● Exercise requirements
Only lines with the string "weightSum" are wanted. Pull them out of the data.

Record excerpts Block Start

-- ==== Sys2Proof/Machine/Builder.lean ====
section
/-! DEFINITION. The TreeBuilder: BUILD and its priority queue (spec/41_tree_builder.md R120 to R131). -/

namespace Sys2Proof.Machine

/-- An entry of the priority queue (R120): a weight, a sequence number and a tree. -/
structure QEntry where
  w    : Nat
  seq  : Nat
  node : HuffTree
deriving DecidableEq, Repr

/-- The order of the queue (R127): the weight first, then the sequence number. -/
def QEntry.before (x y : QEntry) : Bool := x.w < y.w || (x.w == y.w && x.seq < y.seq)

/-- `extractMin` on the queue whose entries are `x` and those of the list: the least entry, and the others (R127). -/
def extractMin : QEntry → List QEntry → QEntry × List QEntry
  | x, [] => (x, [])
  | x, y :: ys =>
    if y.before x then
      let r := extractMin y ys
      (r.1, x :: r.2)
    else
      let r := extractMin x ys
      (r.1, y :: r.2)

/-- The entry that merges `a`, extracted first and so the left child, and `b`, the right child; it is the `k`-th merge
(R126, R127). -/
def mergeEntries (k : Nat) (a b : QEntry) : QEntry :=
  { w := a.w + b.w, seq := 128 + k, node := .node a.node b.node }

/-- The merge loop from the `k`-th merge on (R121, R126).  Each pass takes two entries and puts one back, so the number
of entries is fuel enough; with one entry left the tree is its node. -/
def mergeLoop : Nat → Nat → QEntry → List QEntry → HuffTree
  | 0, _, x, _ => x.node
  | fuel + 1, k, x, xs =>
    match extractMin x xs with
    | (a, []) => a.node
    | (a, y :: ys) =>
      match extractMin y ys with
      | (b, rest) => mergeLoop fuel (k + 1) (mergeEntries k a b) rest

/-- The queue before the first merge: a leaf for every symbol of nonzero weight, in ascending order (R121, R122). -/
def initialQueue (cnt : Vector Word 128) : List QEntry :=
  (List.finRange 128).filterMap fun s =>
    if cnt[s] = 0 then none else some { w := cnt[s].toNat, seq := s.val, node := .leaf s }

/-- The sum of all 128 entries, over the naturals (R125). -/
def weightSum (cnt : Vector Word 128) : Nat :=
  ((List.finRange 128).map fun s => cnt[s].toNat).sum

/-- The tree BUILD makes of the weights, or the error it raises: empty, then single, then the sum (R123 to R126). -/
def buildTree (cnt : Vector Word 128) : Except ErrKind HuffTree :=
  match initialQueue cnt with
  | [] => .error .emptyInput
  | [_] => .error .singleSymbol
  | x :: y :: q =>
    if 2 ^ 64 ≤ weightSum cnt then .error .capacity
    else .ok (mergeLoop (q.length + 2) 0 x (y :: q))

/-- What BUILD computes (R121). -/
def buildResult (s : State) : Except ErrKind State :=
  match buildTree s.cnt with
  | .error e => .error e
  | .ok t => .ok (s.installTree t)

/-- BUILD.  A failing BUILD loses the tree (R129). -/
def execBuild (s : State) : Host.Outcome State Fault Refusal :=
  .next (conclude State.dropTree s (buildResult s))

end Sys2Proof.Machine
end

Record excerpts Block End
Record excerpts Block Start

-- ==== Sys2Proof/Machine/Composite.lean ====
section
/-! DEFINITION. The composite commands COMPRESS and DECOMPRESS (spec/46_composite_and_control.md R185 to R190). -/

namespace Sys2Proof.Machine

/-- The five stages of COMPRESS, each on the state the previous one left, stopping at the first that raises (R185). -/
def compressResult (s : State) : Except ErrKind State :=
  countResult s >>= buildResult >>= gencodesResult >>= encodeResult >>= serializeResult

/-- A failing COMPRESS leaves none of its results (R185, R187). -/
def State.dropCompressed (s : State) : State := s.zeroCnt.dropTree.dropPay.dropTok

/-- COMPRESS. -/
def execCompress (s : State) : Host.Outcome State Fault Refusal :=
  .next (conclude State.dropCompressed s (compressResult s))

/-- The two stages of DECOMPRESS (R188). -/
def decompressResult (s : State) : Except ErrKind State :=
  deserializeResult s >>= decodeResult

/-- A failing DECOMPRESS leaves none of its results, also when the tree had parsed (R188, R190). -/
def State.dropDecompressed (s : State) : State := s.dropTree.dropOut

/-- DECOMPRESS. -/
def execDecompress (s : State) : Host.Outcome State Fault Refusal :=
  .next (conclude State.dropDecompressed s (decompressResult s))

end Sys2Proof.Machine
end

Record excerpts Block End

● Answer to this problem
def weightSum (cnt : Vector Word 128) : Nat :=
    if 2 ^ 64 ≤ weightSum cnt then .error .capacity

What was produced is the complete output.